With those numbers in mind, we can do some quick and dirty math here. If the $1.1B fund is "about half" deployed – let's call it $500M to make it easy – and the book value of those holdings is up 4x, that's $2B. If Meta is acquiring "up to 49%" – again, let's call it 50% to keep it simple – that's $1B that they're likely paying for the stakes. And it's also stated that the fund won't make new investments, so they're presumably returning that remaining $500M to LPs. So that's $1.5B returned on the $500M invested, with $500M (currently marked up 4x) still riding. A nice, quick and clean return for investors with good upside potential left!

Also, assuming Gross and Friedman got a slight premium on the "2 & 20" model, let's guess they have 2.5/25 terms on the fund. That means they would likely get 25% of $500M (the profit of the fund after $500M deployed is fully paid back to LPs, and the unused $500M is returned). That's $62.5M each (minus any carry they gave to others helping with the fund) for a couple years worth of work, not bad. And they still have the upside on the money left riding too – which is now in carry and again, marked up 4x on paper... So that's another $250M worth of carry as it stands right now — each.
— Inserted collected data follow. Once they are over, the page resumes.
-- ==== Sys2Proof/Laws/Parts.lean ====
section
/-! SUPPORT. The parts of the device that the operations of events, queues and the command protocol leave alone, one by one, for simp. -/

namespace Sys2Proof.Machine

open Sys2Proof

@[simp] theorem Device.raise_parts (d : Device) (id source payload : Nat) :
    (d.raise id source payload).time = d.time ∧ (d.raise id source payload).fire = d.fire ∧ (d.raise id source payload).rx = d.rx ∧
    (d.raise id source payload).hist = d.hist ∧ (d.raise id source payload).ret = d.ret ∧ (d.raise id source payload).cal = d.cal ∧
    (d.raise id source payload).cams = d.cams ∧ (d.raise id source payload).core = d.core ∧ (d.raise id source payload).field = d.field ∧
    (d.raise id source payload).bist = d.bist ∧ (d.raise id source payload).sec = d.sec ∧ (d.raise id source payload).power = d.power ∧
    (d.raise id source payload).ready = d.ready := by
  have h := d.raise_keeps id source payload
  exact ⟨h.time, h.fire, h.rx, h.hist, h.ret, h.cal, h.cams, h.core, h.field, h.bist, h.sec, h.power, h.ready⟩

@[simp] theorem Device.limited_parts (d : Device) (ev source sub len payload add : Nat) (first : Bool) :
    (d.limited ev source sub len payload add first).time = d.time ∧ (d.limited ev source sub len payload add first).fire = d.fire ∧
    (d.limited ev source sub len payload add first).rx = d.rx ∧ (d.limited ev source sub len payload add first).hist = d.hist ∧
    (d.limited ev source sub len payload add first).ret = d.ret ∧ (d.limited ev source sub len payload add first).cal = d.cal ∧
    (d.limited ev source sub len payload add first).cams = d.cams ∧ (d.limited ev source sub len payload add first).core = d.core ∧
    (d.limited ev source sub len payload add first).field = d.field ∧ (d.limited ev source sub len payload add first).bist = d.bist ∧
    (d.limited ev source sub len payload add first).sec = d.sec ∧ (d.limited ev source sub len payload add first).power = d.power ∧
    (d.limited ev source sub len payload add first).ready = d.ready := by
  have h := d.limited_keeps ev source sub len payload add first
  exact ⟨h.time, h.fire, h.rx, h.hist, h.ret, h.cal, h.cams, h.core, h.field, h.bist, h.sec, h.power, h.ready⟩

@[simp] theorem Device.count_parts (d : Device) (i n : Nat) :
    (d.count i n).time = d.time ∧ (d.count i n).fire = d.fire ∧ (d.count i n).rx = d.rx ∧ (d.count i n).hist = d.hist ∧
    (d.count i n).ret = d.ret ∧ (d.count i n).cal = d.cal ∧ (d.count i n).cams = d.cams ∧ (d.count i n).core = d.core ∧
    (d.count i n).field = d.field ∧ (d.count i n).bist = d.bist ∧ (d.count i n).sec = d.sec ∧ (d.count i n).power = d.power ∧
    (d.count i n).ready = d.ready := by
  have h := d.count_keeps i n
  exact ⟨h.time, h.fire, h.rx, h.hist, h.ret, h.cal, h.cams, h.core, h.field, h.bist, h.sec, h.power, h.ready⟩

@[simp] theorem Device.queueRec_parts (d : Device) (r : PendRec) :
    (d.queueRec r).time = d.time ∧ (d.queueRec r).fire = d.fire ∧ (d.queueRec r).rx = d.rx ∧ (d.queueRec r).hist = d.hist ∧
    (d.queueRec r).ret = d.ret ∧ (d.queueRec r).cal = d.cal ∧ (d.queueRec r).cams = d.cams ∧ (d.queueRec r).core = d.core ∧
    (d.queueRec r).field = d.field ∧ (d.queueRec r).bist = d.bist ∧ (d.queueRec r).sec = d.sec ∧ (d.queueRec r).power = d.power ∧
    (d.queueRec r).ready = d.ready := by
  have h := d.queueRec_keeps r
  exact ⟨h.time, h.fire, h.rx, h.hist, h.ret, h.cal, h.cams, h.core, h.field, h.bist, h.sec, h.power, h.ready⟩

@[simp] theorem Device.record_parts (d : Device) (kind source severity : Nat) (payload : Bytes) :
    (d.record kind source severity payload).time = d.time ∧ (d.record kind source severity payload).fire = d.fire ∧
    (d.record kind source severity payload).rx = d.rx ∧ (d.record kind source severity payload).hist = d.hist ∧
    (d.record kind source severity payload).ret = d.ret ∧ (d.record kind source severity payload).cal = d.cal ∧
    (d.record kind source severity payload).cams = d.cams ∧ (d.record kind source severity payload).core = d.core ∧
    (d.record kind source severity payload).field = d.field ∧ (d.record kind source severity payload).bist = d.bist ∧
    (d.record kind source severity payload).sec = d.sec ∧ (d.record kind source severity payload).power = d.power ∧
    (d.record kind source severity payload).ready = d.ready := by
  have h := d.record_keeps kind source severity payload
  exact ⟨h.time, h.fire, h.rx, h.hist, h.ret, h.cal, h.cams, h.core, h.field, h.bist, h.sec, h.power, h.ready⟩

@[simp] theorem Device.raiseRec_parts (d : Device) (id source payload kind severity : Nat) (extra : Bytes) :
    (d.raiseRec id source payload kind severity extra).time = d.time ∧ (d.raiseRec id source payload kind severity extra).fire = d.fire ∧
    (d.raiseRec id source payload kind severity extra).rx = d.rx ∧ (d.raiseRec id source payload kind severity extra).hist = d.hist ∧
    (d.raiseRec id source payload kind severity extra).ret = d.ret ∧ (d.raiseRec id source payload kind severity extra).cal = d.cal ∧
    (d.raiseRec id source payload kind severity extra).cams = d.cams ∧ (d.raiseRec id source payload kind severity extra).core = d.core ∧
    (d.raiseRec id source payload kind severity extra).field = d.field ∧ (d.raiseRec id source payload kind severity extra).bist = d.bist ∧
    (d.raiseRec id source payload kind severity extra).sec = d.sec ∧ (d.raiseRec id source payload kind severity extra).power = d.power ∧
    (d.raiseRec id source payload kind severity extra).ready = d.ready := by
  have h := d.raiseRec_keeps id source payload kind severity extra
  exact ⟨h.time, h.fire, h.rx, h.hist, h.ret, h.cal, h.cams, h.core, h.field, h.bist, h.sec, h.power, h.ready⟩

@[simp] theorem Device.integrityN_parts (d : Device) (cls idx act n : Nat) :
    (d.integrityN cls idx act n).time = d.time ∧ (d.integrityN cls idx act n).fire = d.fire ∧ (d.integrityN cls idx act n).rx = d.rx ∧
    (d.integrityN cls idx act n).hist = d.hist ∧ (d.integrityN cls idx act n).ret = d.ret ∧ (d.integrityN cls idx act n).cal = d.cal ∧
    (d.integrityN cls idx act n).cams = d.cams ∧ (d.integrityN cls idx act n).core = d.core ∧
    (d.integrityN cls idx act n).field = d.field ∧ (d.integrityN cls idx act n).bist = d.bist ∧
    (d.integrityN cls idx act n).sec = d.sec ∧ (d.integrityN cls idx act n).power = d.power ∧
    (d.integrityN cls idx act n).ready = d.ready := by
  have h := d.integrityN_keeps cls idx act n
  exact ⟨h.time, h.fire, h.rx, h.hist, h.ret, h.cal, h.cams, h.core, h.field, h.bist, h.sec, h.power, h.ready⟩

@[simp] theorem Device.checkPair_parts (d : Device) (ok : Bool) (cls idx act : Nat) :
    (d.checkPair ok cls idx act).time = d.time ∧ (d.checkPair ok cls idx act).fire = d.fire ∧ (d.checkPair ok cls idx act).rx = d.rx ∧
    (d.checkPair ok cls idx act).hist = d.hist ∧ (d.checkPair ok cls idx act).ret = d.ret ∧ (d.checkPair ok cls idx act).cal = d.cal ∧
    (d.checkPair ok cls idx act).cams = d.cams ∧ (d.checkPair ok cls idx act).core = d.core ∧
    (d.checkPair ok cls idx act).field = d.field ∧ (d.checkPair ok cls idx act).bist = d.bist ∧
    (d.checkPair ok cls idx act).sec = d.sec ∧ (d.checkPair ok cls idx act).power = d.power ∧
    (d.checkPair ok cls idx act).ready = d.ready := by
  have h := d.checkPair_keeps ok cls idx act
  exact ⟨h.time, h.fire, h.rx, h.hist, h.ret, h.cal, h.cams, h.core, h.field, h.bist, h.sec, h.power, h.ready⟩

@[simp] theorem Device.counterRead_parts (d : Device) (i : Nat) :
    (d.counterRead i).time = d.time ∧ (d.counterRead i).fire = d.fire ∧ (d.counterRead i).rx = d.rx ∧ (d.counterRead i).hist = d.hist ∧
    (d.counterRead i).ret = d.ret ∧ (d.counterRead i).cal = d.cal ∧ (d.counterRead i).cams = d.cams ∧ (d.counterRead i).core = d.core ∧
    (d.counterRead i).field = d.field ∧ (d.counterRead i).bist = d.bist ∧ (d.counterRead i).sec = d.sec ∧
    (d.counterRead i).power = d.power ∧ (d.counterRead i).ready = d.ready := by
  have h := d.counterRead_keeps i
  exact ⟨h.time, h.fire, h.rx, h.hist, h.ret, h.cal, h.cams, h.core, h.field, h.bist, h.sec, h.power, h.ready⟩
And presumably Meta added some sweeteners on top of the above to get them to walk away from their fund. A "Godfather" offer perhaps?...

And how's this for awkward: that fund's crown jewel? Safe Superintelligence.


👇
Previously, on Spyglass...
$100M AI Signing Bonuses
Exaggeration, conflation, a game of Telephone, directional accuracy, brinksmanship, or all of the above?
Meta’s $10B+ AI Reset
Zuckerberg recruits a band of pirates to shake up and wake up their AI efforts – including a new don’t-call-it-a-deal for Scale AI talent…
Hackquisitions & Hackquihires
A look at Meta’s Scale deal in relation to other such deals…
Meta Hackquires a VC Fund
“Team Superintelligence” continues to assemble at Meta, but it’s getting even more awkward…
Meta’s Open Source AI Mistake
The writing isn’t just on the wall for Llama, it’s on the new paychecks…

1 With a special shout-out to Google as 5 worked there at some point, which continues the narrative that modern AI was very much born at Google but they let aspects slip away.

2 And it doesn't include the three OpenAI employees moving over that were previously announced/reported. So that's... 10 from OpenAI alone.

3 The fact that Zuck states that Friedman will "define his role going forward" – not to mention the sloppiness of the whole "lead" and "partner to lead" element for Wang and Friedman around MSL suggests this was all a bit rushed. And that may lend credence to Gross' deal simply not being done. We'll see.